**Action item**
Find "unfold State.lead" and "simp only [outs, stream]" in the records below. Copy the lines holding them and every line between, exactly, and no others.

(Data records)
theorem takeGood_pacing {s : State} (h : PacingLawful s) (tag code : Byte) (body : List Byte) : PacingLawful (s.takeGood tag code body) := by
  unfold State.takeGood
  repeat' split
  all_goals first | exact h.of_changes (enlist_changes _ _ _ _) | exact startUp_pacing _ _

theorem takeFrame_pacing {s : State} (h : PacingLawful s) (frame : List Byte) : PacingLawful (s.takeFrame frame) := by
  unfold State.takeFrame
  split
  · exact h
  · exact h.of_changes (enlist_changes _ _ _ _)
  · exact takeGood_pacing h _ _ _

/-! ### Every step -/

theorem endSelfTest_kept (s : State) (b : Bool) : PortsKept s (s.endSelfTest b) := by
  unfold State.endSelfTest
  split
  · exact .refl s
  · rename_i x _
    dsimp only
    have handed : PortsKept s (State.handDue { s with mem := s.mem.patternPages x.pages x.late } .selfTest) :=
      (handDue_kept _ _).after rfl rfl rfl rfl
    generalize State.handDue _ Reader.selfTest = u at handed ⊢
    exact handed.trans (.of_same rfl rfl rfl rfl)

theorem paceTimerTick_kept (s : State) : PortsKept s (streamIds.foldl State.timerPace s) :=
  .foldl (fun t i => .ite (pace_kept t i _) (.refl t)) _ s

/-- Every command keeps the laws: those whose footprint leaves rings, ports and layers out, by their frames; the others by what
they make of them. -/
theorem exec_pacing (c : Instr) {s t : State} (h : PacingLawful s) (e : exec c s = .next t) : PacingLawful t := by
  have quiet : ([Piece.rings, .vin, .layers, .clearing].all fun p => !(footprint c).contains p) = true → PacingLawful t := by
    obtain ⟨u, eu, frame⟩ := exec_changes c s
    obtain rfl : u = t := Host.Outcome.next.inj (eu.symm.trans e)
    exact fun out => h.of_changes frame out
  cases c with
  | powerOn => cases e; exact startUp_pacing s _
  | resetLine => cases e; exact startUp_pacing s _
  | enterRunning => cases e; exact h.of_kept (enterRunning_kept s)
  | resetPart b => cases e; exact frameEnds_keeps pacingLawful_quiet (fun t ht => takeGood_pacing ht _ _ _) h
  | requestTaken f => cases e; exact frameEnds_keeps pacingLawful_quiet (fun t ht => takeFrame_pacing ht _) h
  | transactionEnd r =>
    change execTransactionEnd r s = _ at e
    unfold execTransactionEnd at e
    split at e <;> cases e
    · split
      · exact h.of_changes (setTransaction_changes _ _)
      · exact takeFrame_pacing (h.of_changes (setTransaction_changes _ _)) _
    · exact takeFrame_pacing h _
  | setRule b => exact execSetRule_pacing h b e
  | clearRule b => exact execClearRule_pacing h b e
  | setReverseSource b => exact execSetReverseSource_pacing h b e
  | openStream b => exact execOpenStream_pacing h b e
  | closeStream b => exact execCloseStream_pacing h b e
  | setClock b => exact execSetClock_pacing h b e
  | runStream b => exact execRunStream_pacing h b e
  | pauseStream b => exact execPauseStream_pacing h b e
  | flushStream b => exact execFlushStream_pacing h b e
  | setStream b => exact execSetStream_pacing h b e
  | createLayer b => exact execCreateLayer_pacing h b e
  | layerRunCleared => exact execLayerRunCleared_pacing h e
  | deleteLayer b => exact execDeleteLayer_pacing h b e
  | setLayer b => exact execSetLayer_pacing h b e
  | loadBlock b => exact execLoadBlock_pacing h b e
  | present b => exact execPresent_pacing h b e
  | setCard b => exact execSetCard_pacing h b e
  | setOutput b => exact execSetOutput_pacing h b e
  | showCamera b => exact execShowCamera_pacing h b e
  | releaseView b => exact execReleaseView_pacing h b e
  | setViewPolicy b => exact execSetViewPolicy_pacing h b e
  | selfTestEnd b => cases e; exact h.of_kept (endSelfTest_kept s b)
  | busFrame r => cases e; exact h.of_kept (receive_kept s r)
  | signalHeld i => cases e; exact h.of_kept (signalHeld_kept s i)
  | signalLost i => cases e; exact h.of_kept (signalLost_kept s i)
  | debounceExpiry => cases e; exact h.of_kept (debounced_kept s)
  | lingerTimerExpiry o => cases e; exact h.of_kept (lingerDue_kept s o)
  | refreshEvent o => cases e; exact h.of_kept (refresh_kept s o)
  | paceTimerTick => cases e; exact h.of_kept (.ite (paceTimerTick_kept s) (.refl s))
  | vinFrameStart p => exact execVinFrameStart_pacing h p e
  | vinLine0Complete p line => exact execVinLine0Complete_pacing h p line e
  | vinPictureLine p line => exact execVinPictureLine_pacing h p line e
  | vinFrameEnd p => cases e; exact endVinFrame_pacing h p false
  | outputSamplePeriod => cases e; exact (h.of_kept (handDue_kept s .chime)).of_changes (samplePeriod_rest _)
  | _ => exact quiet rfl

/-- A stream's clock is all that time changes in its record (R57, log 1). -/
theorem tick_kept (s : State) : PortsKept s s.tick := by
  have clocked : ∀ r : Stream, r.tick.ring = r.ring ∧ r.tick.slotCount = r.slotCount ∧ r.tick.lastStamp = r.lastStamp ∧
      r.tick.state = r.state := by
    intro r
    unfold Stream.tick
    split
    · dsimp only
      split <;> exact ⟨rfl, rfl, rfl, rfl⟩
    · exact ⟨rfl, rfl, rfl, rfl⟩
  refine ⟨fun i f law => ?_, rfl, fun n => ⟨rfl, rfl, .rfl⟩, rfl⟩
  have ticked : s.tick.stream i = (s.stream i).tick := by cases i <;> simp [State.tick, State.stream, Table.sel_upd, streamNo]
  obtain ⟨ring, count, last, state⟩ := clocked (s.stream i)
  rw [ticked]
  exact law.of_same ring count last fun closed => state ▸ closed

theorem idle_kept (s : State) : PortsKept s s.idle := by
  unfold State.idle
  split
  · exact tick_kept s
  · have ticked : PortsKept s { s.tick with free := s.free + 1 } := (tick_kept s).trans (.of_same rfl rfl rfl rfl)
    refine .ite ?_ ticked
    unfold State.endStep
    split
    · exact ticked.trans ((doStep_kept _ _).after rfl rfl rfl rfl)
    · exact ticked

/-- Settles O57: the laws, said slot by slot and layer by layer, are kept by idle time and by every command. -/
theorem ringsPortsAndPlacementsStayLawful : Obligations.RingsPortsAndPlacementsStayLawful := by
  intro s t lawful e
  have h : PacingLawful s := pacingLawful_iff.2 lawful
  refine pacingLawful_iff.1 ?_
  unfold step at e
  split at e
  · cases e
    exact h.of_kept (idle_kept s)
  · rename_i c rest _
    exact exec_pacing c (s := { s with pending := rest }) (h.of_kept (.of_same rfl rfl rfl rfl)) e

end Sys2Proof.Machine
end

section
/-! PROOFS. Which streams a pace timer tick and a refresh event pace, and what a pace event makes of one (R64 to R68). -/

namespace Sys2Proof.Machine

set_option Elab.async false

open Sys2Proof

/-! ### What a pace event makes of its stream -/

/-- The starvation test of a pace event (R66). -/
def Stream.starving (r : Stream) (x : Choice) : Prop :=
  x.starved = true ∧ r.endMark = false ∧ ∀ k stamp, showingSlot x.ring = some (k, stamp) → stamp + 2000 < r.clock

theorem starving_iff {r : Stream} {x : Choice} :
    (x.starved && !r.endMark && starves r.clock x.ring) = true ↔ r.starving x := by
  unfold Stream.starving starves
  rw [Bool.and_eq_true, Bool.and_eq_true, Bool.not_eq_true', and_assoc]
  cases showingSlot x.ring with
  | none => simp
  | some p =>
    obtain ⟨k, stamp⟩ := p
    simp

/-- The reports of a pace event before the starvation test: late drops (R68). -/
theorem tookFrame_stream (s : State) (i : StreamId) (x : Choice) (j : StreamId) :
    (s.tookFrame i x).stream j = if i = j then (s.stream i).took x else s.stream j := by
  unfold State.tookFrame
  split
  · exact putStream_stream _ _ _ _
  · rw [report_stream]
    exact putStream_stream _ _ _ _

theorem tookFrame_tells (s : State) (i : StreamId) (x : Choice) (late : x.late ≠ 0) : (6, (streamNo i).1) ∈ (s.tookFrame i x).noticeKeys := by
  unfold State.tookFrame
  rw [if_neg late, mem_noticeKeys_report]
  exact .inr rfl

theorem pace_stream_ne (s : State) {i j : StreamId} (e : Nat) (other : j ≠ i) : (s.pace i e).stream j = s.stream j := by
  by_cases running : (s.stream i).state = .running
  · rw [pace_eq running]
    dsimp only
    split
    · rw [setStreamState_stream, if_neg (Ne.symm other), tookFrame_stream, if_neg (Ne.symm other)]
    · rw [tookFrame_stream, if_neg (Ne.symm other)]
  · rw [pace_idle running]

/-- A pace event does to a RUNNING stream what R65, R66 and R68 say. -/
theorem pace_paced {s : State} {i : StreamId} (running : (s.stream i).state = .running) (e : Nat) :
    Paced (s.pace i e) i (s.stream i) (s.shownTo i) e := by
  rw [pace_eq running]
  dsimp only
  generalize choice : (s.stream i).choice (s.shownTo i) e = x
  have took : (s.tookFrame i x).stream i = (s.stream i).took x := (tookFrame_stream s i x i).trans (if_pos rfl)
  have late := tookFrame_tells s i x
  unfold Stream.choice at choice
  unfold Paced
  dsimp only
  rw [choice]
  generalize s.tookFrame i x = t at took late
  by_cases starving : (s.stream i).starving x
  · rw [if_pos (starving_iff.2 starving)]
    have record : (t.setStreamState i .starved).stream i = { (s.stream i).took x with state := .starved, clockRunning := false } := by
      rw [setStreamState_stream, if_pos rfl, took]
      rfl
    have told : ∀ k, k ∈ t.noticeKeys ∨ k = (5, (streamNo i).1) → k ∈ (t.setStreamState i .starved).noticeKeys := fun k queued => by
      unfold State.setStreamState
      exact mem_noticeKeys_report.2 queued
    rw [record]
    exact ⟨fun _ => ⟨rfl, rfl⟩, fun fed => absurd starving fed, rfl, fun dropped => told _ (.inl (late dropped)), fun _ => told _ (.inr rfl)⟩
  · rw [if_neg (fun now => starving (starving_iff.1 now)), took]
    exact ⟨fun now => absurd now starving, fun _ => ⟨running, rfl⟩, rfl, late, fun now => absurd now starving⟩

/-- What a pace event made of a stream stands after steps that leave the stream's record and take back no notice. -/
theorem Paced.later {t u : State} {i : StreamId} {r : Stream} {holds : OutputSet} {e : Nat} (h : Paced t i r holds e)
    (stream : u.stream i = t.stream i) (told : ∀ k, k ∈ t.noticeKeys → k ∈ u.noticeKeys) : Paced u i r holds e := by
  obtain ⟨starved, fed, record, late, reported⟩ := h
  unfold Paced
  dsimp only
  rw [stream]
  exact ⟨starved, fed, record, fun n => told _ (late n), fun n => told _ (reported n)⟩

theorem pace_told (s : State) (i : StreamId) (e : Nat) {k : Nat × Nat} (queued : k ∈ s.noticeKeys) : k ∈ (s.pace i e).noticeKeys :=
  (pace_tells s i e).has queued

/-! ### The pace timer (R64) -/

section
variable (s : State) (i : StreamId)

theorem pace_out (e : Nat) (o : Output) : (s.pace i e).out o = s.out o := out_of_changes (pace_changes s i e) o

theorem timerPace_out (o : Output) : (s.timerPace i).out o = s.out o := by
  unfold State.timerPace
  split
  · exact pace_out s i _ o
  · rfl

theorem lead_of_outs {t : State} (outs : ∀ o, t.out o = s.out o) : t.lead i = s.lead i := by
  unfold State.lead
  simp only [outs]

theorem shownTo_of_outs {t : State} (outs : ∀ o, t.out o = s.out o) (stream : t.stream i = s.stream i) : t.shownTo i = s.shownTo i := by
  unfold State.shownTo State.scanning
  simp only [outs, stream]

theorem timerPace_stream_ne {j : StreamId} (other : j ≠ i) : (s.timerPace i).stream j = s.stream j := by
  unfold State.timerPace
  split
  · exact pace_stream_ne s _ other
  · rfl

**Completed exercise**
  unfold State.lead
  simp only [outs]

theorem shownTo_of_outs {t : State} (outs : ∀ o, t.out o = s.out o) (stream : t.stream i = s.stream i) : t.shownTo i = s.shownTo i := by
  unfold State.shownTo State.scanning
  simp only [outs, stream]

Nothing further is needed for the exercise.